There's a lot more to Nvidia's RTX graphics cards than just ray tracing

Nvidia's next generation of RTX graphics cards are finally here, and several of them have already made their way into my bestest best graphics card list thanks to their fast performance and powerful new features compared to their outgoing GTX counterparts.

But what makes an Nvidia RTX card better than a regular old GTX one, and how do they stack up compared to everything else? And what's all this nonsense about Turing, ray tracing and DLSS? In this guide, I reveal all. By the time we're done here, you'll know everything there is to know about Nvidia's RTX cards, what ray tracing and DLSS actually mean, and (hopefully) which card you should pick for your next upgrade. So let's crack on, shall we?

Nvidia RTX: What is it and what does it do?

Nvidia's RTX cards are the company's newest generation of graphics cards that will gradually succeed and replace their current crop of GTX graphics cards - specifically the GTX 10-series such as the GTX 1060 and the GTX 1080.

As for why these cards are called RTX as opposed to regular old GTX, that's down to their rather unique feature set. When Nvidia launched their first pair of RTX cards back in August 2018, there was a lot of hoo-hah about how their new Turing GPU architecture had finally brought real-time ray tracing to mainstream graphics cards. Powered by the new RT Cores (or ray tracing cores) inside their Turing GPUs, ray tracing is - you guessed it - what gives Nvidia's RTX cards their name.
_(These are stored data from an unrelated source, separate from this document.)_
-- ==== Sys2Proof/Machine/StModes.lean ====
section
/-! DEFINITION. The parts of the state that chapters 1, 2, 3, 12, 17 and 18 name: module mode, authority, faults,
boot and shut-down, pins, and the converter stage with its contactors. -/

namespace Sys2Proof.Machine

/-- Module states, Table 1.6 (R22). -/
inductive Mode where
  | off | ship | boot | seed | standby | ready | shaping | hold | safe
  deriving DecidableEq, Repr

/-- The code that 0x3000:01 ModuleState reads (Table 1.6). -/
def Mode.code : Mode → Nat
  | .off => 0 | .ship => 1 | .boot => 2 | .seed => 3 | .standby => 4 | .ready => 5 | .shaping => 6 | .hold => 7 | .safe => 8

/-- One history entry of Table 17.3 (R480). -/
structure HEntry where
  time : Nat
  cls : Nat
  code : Nat
  unack : Bool
  escalated : Bool
  level : Nat
  detail : Nat
  deriving DecidableEq, Repr

/-- What the fault records of chapter 17 hold beside the dictionary objects of Tables 17.2 and 17.11. -/
structure FaultSt where
  /-- history queues by block number: at most eight entries, newest first (R480) -/
  queues : List (Nat × List HEntry) := []
  /-- unacknowledged faults, by block * 16 + class (R482, R488) -/
  unack : List (Nat × Nat) := []
  /-- block → instant + 1 of its last emergency message (R481) -/
  lastEmcy : List (Nat × Nat) := []
  /-- block under test → instant + 1 at which its test began (R580) -/
  tests : List (Nat × Nat) := []
  /-- end of escalation window 3 (R488) -/
  recoveryUntil : Nat := 0
  deriving DecidableEq, Repr

/-- Hold and re-election, R491 and R492. -/
structure HoldSt where
  /-- the state held before Hold -/
  before : Mode := .ready
  /-- t_H -/
  tH : Nat := 0
  /-- 0 no election; 1 entered; 2 eligibility exchanged; 3 winner's latch set; 4 fallback latch set -/
  phase : Nat := 0
  eligA : Bool := false
  eligB : Bool := false
  cntA : Nat := 0
  cntB : Nat := 0
  /-- cause of 0x2F00:07 byte 13 -/
  cause : Nat := 0
  /-- instants of the last Holds, newest first (R492) -/
  entries : List Nat := []
  /-- latches A and B of the authority token -/
  latchA : Bool := false
  latchB : Bool := false
  /-- since when neither latch is set (R50, R374) -/
  noneSince : Nat := 0
  /-- planned transfer in progress (R51): 0 none, 1 to half A, 2 to half B -/
  transferTo : Nat := 0
  /-- halves declared lost (R490) -/
  lostA : Bool := false
  lostB : Bool := false
  /-- bit c: cross-link channel c up, as 0x2010:03 (0 supervisor, 1 fabric, 2 array) -/
  channels : Nat := 0
  /-- the loss of the supervisor channel has been met by a Hold (fourth case of R50, DEDUCED, log entry 46) -/
  supHandled : Bool := false
  /-- since when all three channels are down (R490) -/
  silentSince : Nat := 0
  deriving DecidableEq, Repr

/-- Boot, failed starts, energising and shutting down: chapter 18. -/
structure BootSt where
  /-- stage of each half: 1 to 6, 7 past stage 6, 0 not usable (R498, R499) -/
  stageA : Nat := 1
  stageB : Nat := 1
  verifiedA : Bool := false
  verifiedB : Bool := false
  /-- instant Boot began, and the time spent in stage 3 so far (R501) -/
  since : Nat := 0
  stage3Time : Nat := 0
  stage3Since : Nat := 0
  /-- instant at which a restart after a failed start resumes at stage 2 (R503) -/
  restartAt : Option Nat := none
  /-- powered time of the last clear of the failed-start count, and the log entries made since it (R503, R505) -/
  lastClear : Nat := 0
  sinceClear : Nat := 0
  /-- block whose test failed first in this Boot (Table 18.4) -/
  firstFail : Option Nat := none
  /-- logged failed starts, newest first: powered time, cause, halves, detail (R502), nonvolatile -/
  failLog : List (Nat × Nat × Nat × Nat) := []
  /-- instant at which powered time was last brought up to date -/
  poweredMark : Nat := 0
  /-- thermal latch held in the Hazel analog domains (R473, R474) -/
  thermalLatch : Bool := false
  /-- EnergiseStep in progress began at -/
  stepSince : Nat := 0
  /-- both bus channels within 1 % of BusSetpoint since (R509) -/
  softSince : Option Nat := none
  /-- shut-down of R510 after a failed energising: 0 none, 1 strings opening, 2 ramping, waiting for the bus -/
  failStep : Nat := 0
  failSince : Nat := 0
  /-- orderly shut-down, Table 18.8: 0 none, 2 ramping, 4 strings opening and bus falling -/
  shutStep : Nat := 0
  shutSince : Nat := 0
  shutBegan : Nat := 0
  /-- supply-loss shut-down (R513): instant of detection -/
  supplyLoss : Option Nat := none
  /-- a feed came back during it (R514) -/
  feedReturned : Bool := false
  /-- its safe point has been reached at (R514) -/
  safePoint : Option Nat := none
  /-- SHELF_RST_N held low (R73) -/
  inReset : Bool := false
  /-- string whose connection sequence step 4 runs: 0 none (R508) -/
  connecting : Nat := 0
  /-- Zheud-signed firmware runs (R495) -/
  zheudFirmware : Bool := true
  /-- ship entry in progress: step of Table 14.3, 0 none -/
  shipStep : Nat := 0
  shipSince : Nat := 0
  deriving DecidableEq, Repr

/-- Pins and board inputs, chapter 3. -/
structure PinSt where
  feedA : Bool := true
  feedB : Bool := true
  /-- COOLANT_IL_N low for 100 ms (R31) -/
  coolantSeated : Bool := false
  protTripLow : Bool := false
  ibcAlertLow : Bool := false
  wakeLatch : Bool := false
  /-- GD_FLT_Nb low, bit b -/
  gdFaultLow : Nat := 0
  /-- GDENb asserted, bit b (R60) -/
  gden : Nat := 0
  /-- input relay open (R430) -/
  relayOpen : Bool := false
  /-- ALIVE pins: running, level, last edge (R68) -/
  aliveOnA : Bool := false
  aliveOnB : Bool := false
  aliveA : Bool := false
  aliveB : Bool := false
  edgeA : Nat := 0
  edgeB : Nat := 0
  /-- control ticks seen in the present ALIVE level (Table 17.6) -/
  ticksA : Nat := 0
  ticksB : Nat := 0
  /-- SD_CLK source: 0 Hazel A, 1 Hazel B (R62) -/
  sdClk : Nat := 0
  /-- cages J10, J11: 0 empty or unread, 1 operated, 2 refused (R77) -/
  cage0 : Nat := 0
  cage1 : Nat := 0
  /-- module's own copy of the discrete inputs before the 100 µs refresh is not kept: DiscreteInputs is an object -/
  oscA : Bool := true
  oscB : Bool := true
  deriving DecidableEq, Repr

/-- StringConnection of Table 12.6. -/
inductive Conn where
  | opened | precharging | connected | opening | lockedOut
  deriving DecidableEq, Repr

/-- Code of 0x2A20+s:02. -/
def Conn.code : Conn → Nat
  | .opened => 0 | .precharging => 1 | .connected => 2 | .opening => 3 | .lockedOut => 4

/-- One string's contactors and sequences (R367 to R373). -/
structure StringSt where
  conn : Conn := .opened
  negDrive : Bool := false
  posDrive : Bool := false
  preDrive : Bool := false
  negFb : Bool := false
  posFb : Bool := false
  preFb : Bool := false
  /-- connection step of R368: 0 none, 2 KsNEG closing, 3 KsPRE closing, 4 precharge, 5 KsPOS closing -/
  step : Nat := 0
  stepSince : Nat := 0
  /-- precharge time zero: KsPRE feedback closed -/
  preSince : Nat := 0
  /-- a match has been recorded (R369) -/
  matched : Bool := false
  check1Done : Bool := false
  check2Done : Bool := false
  /-- opening of R371: 0 none, 1 waiting for the break current, 2 KsPOS and KsPRE opening, 3 KsNEG opening -/
  openStep : Nat := 0
  openSince : Nat := 0
  /-- the opening ends in LockedOut with this cause, 0 otherwise (R373) -/
  lockCause : Nat := 0
  /-- the opening follows the failure of a connection with this cause -/
  failCause : Nat := 0
  /-- the phases of the string are held idle (R371 step 1, Table 12.1) -/
  idle : Bool := true
  deriving DecidableEq, Repr

/-- One converter phase: PWM channel and protection (R350 to R366). -/
structure PhaseSt where
  active : Bool := false
  shed : Bool := false
  faulted : Bool := false
  activeSince : Nat := 0
  /-- re-added at its next valley (R359) -/
  readd : Bool := false
  /-- to go idle at its next valley (R358) -/
  shedNext : Bool := false
  /-- compare value written, and compare value and PR loaded at the last valley or peak (R352) -/
  cmpNew : Nat := 0
  cmp : Nat := 0
  /-- compare counts C of R351 after the minimum pulse rule of R353 -/
  counts : Nat := 0
  pr : Nat := 4000
  lag : Nat := 0
  /-- periods counted, the index into the PR sequence (R356) -/
  period : Nat := 0
  /-- cut in the present half-period; in the present period; consecutive cut periods (Table 12.1) -/
  cut : Bool := false
  cutPeriod : Bool := false
  cutRun : Nat := 0
  /-- the gate cut is the high side -/
  cutHigh : Bool := false
  deriving DecidableEq, Repr

/-- The converter stage (chapter 12). -/
structure ConvSt where
  str1 : StringSt := {}
  str2 : StringSt := {}
  phases : List (Nat × PhaseSt) := []
  /-- under-voltage comparison armed (R364) -/
  uvArmed : Bool := false
  /-- bit c: stream c faulted (R363) -/
  streamFault : Nat := 0
  /-- valleys of the string's first active phase at which the clamp condition held (R365) -/
  clampRun1 : Nat := 0
  clampRun2 : Nat := 0
  clampHeld : Bool := false
  /-- shed condition of strings 1, 2 has held since (R358) -/
  shedSince1 : Option Nat := none
  shedSince2 : Option Nat := none
  /-- clamp registers in the security block (R323, R366) -/
  pclampMax : Nat := 480000
  pclampCont : Nat := 360000
  /-- the same pair for charging (R421) -/
  pchargeMax : Nat := 480000
  pchargeCont : Nat := 360000
  /-- decimator windows to bridge still: control filter outputs (R362) -/
  bridge : Nat := 0
  /-- multiplexer: 0 idle, 1 Hazel A, 2 Hazel B (R374) -/
  mux : Nat := 0
  /-- GDEN to assert at the first common valley (R375, R508) -/
  gdenAtValley : Bool := false
  deriving DecidableEq, Repr

end Sys2Proof.Machine
end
But what does ray tracing actually mean? Essentially, it's a really fancy (and GPU-intensive) type of reflection technology that makes in-game light behave in exactly the same way as we experience it in real-life. It's not something particularly new - Pixar films have been using this technique for years, for example - but until now it's been practically impossible to achieve in games due to the sheer amount of time and computational effort it requires to render when you're constantly zipping the camera all over the place. I'll be going into more detail about what that actually looks like further down the page, but suffice it to say, it's pretty impressive stuff.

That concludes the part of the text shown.